What is needed » Which lines run from the one containing "word, are written, and" to the end of the records? Write them out exactly, both ends included, and nothing else.

___ Material to process ___

-- ==== Sys2Proof/Certificates/Slice0/Obligations.lean ====
section
/-! DEFINITION. The statements about the model: what its commands leave, where they complete, and what every step keeps. -/

open Sys2Proof Sys2Proof.Machine

/-- CLASS 0x0 (R168, R169): every scalar integer instruction, with both forms of operand 2, writes its result to gd (a write to g0 is
discarded) and changes nothing but gd, the pc and INSTRET. -/
def Obligations.ScalarResults : Prop :=
  ∀ (w : WellId) (i : W64) (s : State), ready w s = true → wClass i = 0 →
    let c := s.cpu w
    let a := c.rd (wS1 i)
    let b := if bitB i 29 then imm20 i else c.rd (wS2 i)
    let gives (v : W64) : Out := .next (s.modCpu w (fun c => retired (c.wr_ (wDest i) v)))
    (aluLegal i = true →
      (wOp i = 0x001 → exec (.addSub w i) s = gives (a + b)) ∧
      (wOp i = 0x002 → exec (.addSub w i) s = gives (a - b)) ∧
      (wOp i = 0x003 → exec (.andOrXorAndn w i) s = gives (a &&& b)) ∧
      (wOp i = 0x004 → exec (.andOrXorAndn w i) s = gives (a ||| b)) ∧
      (wOp i = 0x005 → exec (.andOrXorAndn w i) s = gives (a ^^^ b)) ∧
      (wOp i = 0x006 → exec (.andOrXorAndn w i) s = gives (a &&& ~~~b)) ∧
      (wOp i = 0x008 → exec (.sllSrlSra w i) s = gives (a <<< (b.toNat % 64))) ∧
      (wOp i = 0x009 → exec (.sllSrlSra w i) s = gives (a >>> (b.toNat % 64))) ∧
      (wOp i = 0x00A → exec (.sllSrlSra w i) s = gives (a.sshiftRight (b.toNat % 64))) ∧
      (wOp i = 0x010 → exec (.sltSltu w i) s = gives (if a.toInt < b.toInt then 1 else 0)) ∧
      (wOp i = 0x011 → exec (.sltSltu w i) s = gives (if a.toNat < b.toNat then 1 else 0)) ∧
      (wOp i = 0x012 → exec (.minMaxMinuMaxu w i) s = gives (BitVec.ofInt 64 (min a.toInt b.toInt))) ∧
      (wOp i = 0x013 → exec (.minMaxMinuMaxu w i) s = gives (BitVec.ofInt 64 (max a.toInt b.toInt))) ∧
      (wOp i = 0x014 → exec (.minMaxMinuMaxu w i) s = gives (BitVec.ofNat 64 (min a.toNat b.toNat))) ∧
      (wOp i = 0x015 → exec (.minMaxMinuMaxu w i) s = gives (BitVec.ofNat 64 (max a.toNat b.toNat))) ∧
      (wOp i = 0x020 → exec (.mulMulhMulhu w i) s = gives (a * b)) ∧
      (wOp i = 0x021 → exec (.mulMulhMulhu w i) s = gives (BitVec.ofInt 64 (a.toInt * b.toInt / 2 ^ 64))) ∧
      (wOp i = 0x022 → exec (.mulMulhMulhu w i) s = gives (BitVec.ofNat 64 (a.toNat * b.toNat / 2 ^ 64))) ∧
      (wOp i = 0x024 → exec (.divDivuRemRemu w i) s = gives (if b = 0 then ~~~0 else BitVec.ofInt 64 (a.toInt.tdiv b.toInt))) ∧
      (wOp i = 0x025 → exec (.divDivuRemRemu w i) s = gives (if b = 0 then ~~~0 else BitVec.ofNat 64 (a.toNat / b.toNat))) ∧
      (wOp i = 0x026 → exec (.divDivuRemRemu w i) s = gives (if b = 0 then a else BitVec.ofInt 64 (a.toInt.tmod b.toInt))) ∧
      (wOp i = 0x027 → exec (.divDivuRemRemu w i) s = gives (if b = 0 then a else BitVec.ofNat 64 (a.toNat % b.toNat)))) ∧
    (countLegal i = true →
      (wOp i = 0x018 → a ≠ 0 → ∃ n, n < 64 ∧ a.getLsbD (63 - n) = true ∧ (∀ m < n, a.getLsbD (63 - m) = false) ∧
        exec (.clzCtzPopc w i) s = gives (BitVec.ofNat 64 n)) ∧
      (wOp i = 0x019 → a ≠ 0 → ∃ n, n < 64 ∧ a.getLsbD n = true ∧ (∀ m < n, a.getLsbD m = false) ∧
        exec (.clzCtzPopc w i) s = gives (BitVec.ofNat 64 n)) ∧
      ((wOp i = 0x018 ∨ wOp i = 0x019) → a = 0 → exec (.clzCtzPopc w i) s = gives 64) ∧
      (wOp i = 0x01A → exec (.clzCtzPopc w i) s = gives (BitVec.ofNat 64 ((List.range 64).countP (fun k => a.getLsbD k))))) ∧
    (extLegal i = true →
      (wOp i = 0x01B → exec (.sextZext w i) s = gives
        (if immN i 0 2 = 0 then (a.truncate 8).signExtend 64 else if immN i 0 2 = 1 then (a.truncate 16).signExtend 64
          else (a.truncate 32).signExtend 64)) ∧
      (wOp i = 0x01C → exec (.sextZext w i) s = gives (BitVec.ofNat 64 (a.toNat % 2 ^ (8 * 2 ^ immN i 0 2))))) ∧
    (wOp i = 0x030 → wS1 i = 0 → wS2 i = 0 → wS3 i = 0 → exec (.li w i) s = gives (imm30 i)) ∧
    (wOp i = 0x031 → wS2 i = 0 → wS3 i = 0 → exec (.lsh w i) s = gives ((a <<< 30) ||| BitVec.ofNat 64 (immN i 0 30)))

/-- `ld` and `ldq` on data RAM or the stores (R170, R173, R195): with no fault, no hold, no error in the bytes and an empty store buffer,
the load opens a window of 2 (data RAM) or 5 instructions that holds the loaded value, extended as its OPCODE says; a load whose
destination is g0 opens none. Nothing else changes but the pc and INSTRET. -/
def Obligations.LoadOpensWindow : Prop :=
  ∀ (w : WellId) (i : W64) (s : State), ready w s = true → wClass i = 1 → noS2 i = true → noS3 i = true → immZero i 20 10 = true →
    let c := s.cpu w
    let ea := c.rd (wS1 i) + imm20 i
    let o := ea.toNat
    let clear (n : Nat) (quad : Bool) : Prop :=
      addressFault c o n quad = none ∧ o < 0xF00000 ∧ accessHold s w o n false = none ∧ checkFault s.wells[w] (halves o n quad) = none ∧
        c.storeBuf = [] ∧ (∀ k ∈ s.ue ++ s.ce, k * 8 + 8 ≤ wellAddr w o ∨ wellAddr w o + n ≤ k * 8)
    let bytes (n : Nat) : Nat := ofBytes (s.readBytes (wellAddr w o) n)
    let opens (d : LoadDest) (v : BitVec 128) : Out := .next (s.modCpu w (fun c => retired
      { c with loads := [{ dest := d, value := some v, ea := ea, left := if 0x700000 ≤ o then 2 else 5 }] }))
    (∀ n : Nat, (wOp i, n) ∈ [(1, 1), (2, 2), (3, 4), (4, 8), (5, 1), (6, 2), (7, 4)] → clear n false →
      (wDest i = 0 → exec (.ld w i) s = .next (s.modCpu w retired)) ∧
      (wDest i ≠ 0 → exec (.ld w i) s = opens (.g c.eff.bank (wDest i))
        (if wOp i ≤ 4 then (BitVec.ofInt 64 (signedN (8 * n) (bytes n))).setWidth 128 else BitVec.ofNat 128 (bytes n)))) ∧
    (wOp i = 8 → (wDest i).val < 16 → clear 16 true → exec (.ldq w i) s = opens (.q (qReg (wDest i))) (BitVec.ofNat 128 (bytes 16)))

/-- `st` and `stq` (R170, R194): with no fault and no hold, and room in the store buffer, the low bytes of gs2 (or the q register) enter
the store buffer as one entry for each aligned word; no byte of memory changes yet. -/
def Obligations.StoreEntersBuffer : Prop :=
  ∀ (w : WellId) (i : W64) (s : State), ready w s = true → wClass i = 1 → noDest i = true → noS3 i = true → immZero i 20 10 = true →
    let c := s.cpu w
    let o := (c.rd (wS1 i) + imm20 i).toNat
    let clear (n : Nat) (quad : Bool) : Prop :=
      addressFault c o n quad = none ∧ o < 0xF00000 ∧ accessHold s w o n true = none ∧ checkFault s.wells[w] (halves o n quad) = none ∧
        c.storeBuf = []
    let keeps (bs : List Byte) : Out := .next (s.modCpu w (fun c => retired { c with storeBuf := storeEntries o bs }))
    (∀ n : Nat, (wOp i, n) ∈ [(0x11, 1), (0x12, 2), (0x13, 4), (0x14, 8)] → clear n false →
      exec (.st w i) s = keeps (toBytes n (c.rd (wS2 i)).toNat)) ∧
    (wOp i = 0x18 → (wS2 i).val < 16 → clear 16 true → exec (.stq w i) s = keeps (toBytes 16 (c.q[qReg (wS2 i)]).toNat))

/-- STORE_BUFFER_DRAIN (R194) completes in every state: the oldest entry leaves the buffer; its enabled bytes, at rising addresses from its
word, are written, and every other byte of memory reads as before. With an empty buffer, or in a domain that is off, nothing changes.
LOAD_WINDOW_CLOSE (R173) completes in every state: the loads whose windows have run out write their destinations, oldest first, and leave
the list, and no other register changes; while one of them has bad data none closes (R179). -/
def Obligations.BufferedStoresDrainAndLoadsClose : Prop :=
  (
    ∀ (w : WellId) (s : State), (s.cpu w).storeBuf = [] ∨ s.wellOn w = false → exec (.storeBufferDrain w) s = .next s) ∧
  (
    ∀ (w : WellId) (s : State) (e : SbEntry) (r : List SbEntry), s.MemOk → s.wellOn w = true → (s.cpu w).storeBuf = e :: r →
      ∃ t, exec (.storeBufferDrain w) s = .next t ∧ t.cpu w = { s.cpu w with storeBuf := r } ∧
        (∀ k, k < 8 → e.be.getLsbD k = true → t.byteAt (wellAddr w (e.word.toNat + k)) = e.data.extractLsb' (8 * k) 8) ∧
        (∀ a, (∀ k, k < 8 → e.be.getLsbD k = true → a ≠ wellAddr w (e.word.toNat + k)) → t.byteAt a = s.byteAt a)) ∧
  (
    ∀ (w : WellId) (s : State),
      let due := (s.cpu w).loads.filter (fun L => decide (L.left = 0))
      ((∃ L ∈ due, L.value = none) → exec (.loadWindowClose w) s = .next s) ∧
      ((∀ L ∈ due, L.value ≠ none) → ∃ t, exec (.loadWindowClose w) s = .next t ∧
        (t.cpu w).loads = (s.cpu w).loads.filter (fun L => decide (L.left ≠ 0)) ∧ (t.cpu w).pc = (s.cpu w).pc ∧ t.mem = s.mem ∧
        (∀ sh n, (∀ L ∈ due, L.dest ≠ .g sh n) → (t.cpu w).gGet sh n = (s.cpu w).gGet sh n) ∧
        (∀ n : Fin 16, (∀ L ∈ due, L.dest ≠ .q n) → (t.cpu w).q[n] = (s.cpu w).q[n]) ∧
        (∀ a L b v, due = a ++ L :: b → (∀ M ∈ b, M.dest ≠ L.dest) → L.value = some v →
          (∀ sh n, L.dest = .g sh n → (t.cpu w).gGet sh n = if n = 0 then 0 else v.truncate 64) ∧
          (∀ n, L.dest = .q n → (t.cpu w).q[n] = v))))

___

Response to the task »
word, are written, and every other byte of memory reads as before. With an empty buffer, or in a domain that is off, nothing changes.
LOAD_WINDOW_CLOSE (R173) completes in every state: the loads whose windows have run out write their destinations, oldest first, and leave
the list, and no other register changes; while one of them has bad data none closes (R179). -/
def Obligations.BufferedStoresDrainAndLoadsClose : Prop :=
  (
    ∀ (w : WellId) (s : State), (s.cpu w).storeBuf = [] ∨ s.wellOn w = false → exec (.storeBufferDrain w) s = .next s) ∧
  (
    ∀ (w : WellId) (s : State) (e : SbEntry) (r : List SbEntry), s.MemOk → s.wellOn w = true → (s.cpu w).storeBuf = e :: r →
      ∃ t, exec (.storeBufferDrain w) s = .next t ∧ t.cpu w = { s.cpu w with storeBuf := r } ∧
        (∀ k, k < 8 → e.be.getLsbD k = true → t.byteAt (wellAddr w (e.word.toNat + k)) = e.data.extractLsb' (8 * k) 8) ∧
        (∀ a, (∀ k, k < 8 → e.be.getLsbD k = true → a ≠ wellAddr w (e.word.toNat + k)) → t.byteAt a = s.byteAt a)) ∧
  (
    ∀ (w : WellId) (s : State),
      let due := (s.cpu w).loads.filter (fun L => decide (L.left = 0))
      ((∃ L ∈ due, L.value = none) → exec (.loadWindowClose w) s = .next s) ∧
      ((∀ L ∈ due, L.value ≠ none) → ∃ t, exec (.loadWindowClose w) s = .next t ∧
        (t.cpu w).loads = (s.cpu w).loads.filter (fun L => decide (L.left ≠ 0)) ∧ (t.cpu w).pc = (s.cpu w).pc ∧ t.mem = s.mem ∧
        (∀ sh n, (∀ L ∈ due, L.dest ≠ .g sh n) → (t.cpu w).gGet sh n = (s.cpu w).gGet sh n) ∧
        (∀ n : Fin 16, (∀ L ∈ due, L.dest ≠ .q n) → (t.cpu w).q[n] = (s.cpu w).q[n]) ∧
        (∀ a L b v, due = a ++ L :: b → (∀ M ∈ b, M.dest ≠ L.dest) → L.value = some v →
          (∀ sh n, L.dest = .g sh n → (t.cpu w).gGet sh n = if n = 0 then 0 else v.truncate 64) ∧
          (∀ n, L.dest = .q n → (t.cpu w).q[n] = v))))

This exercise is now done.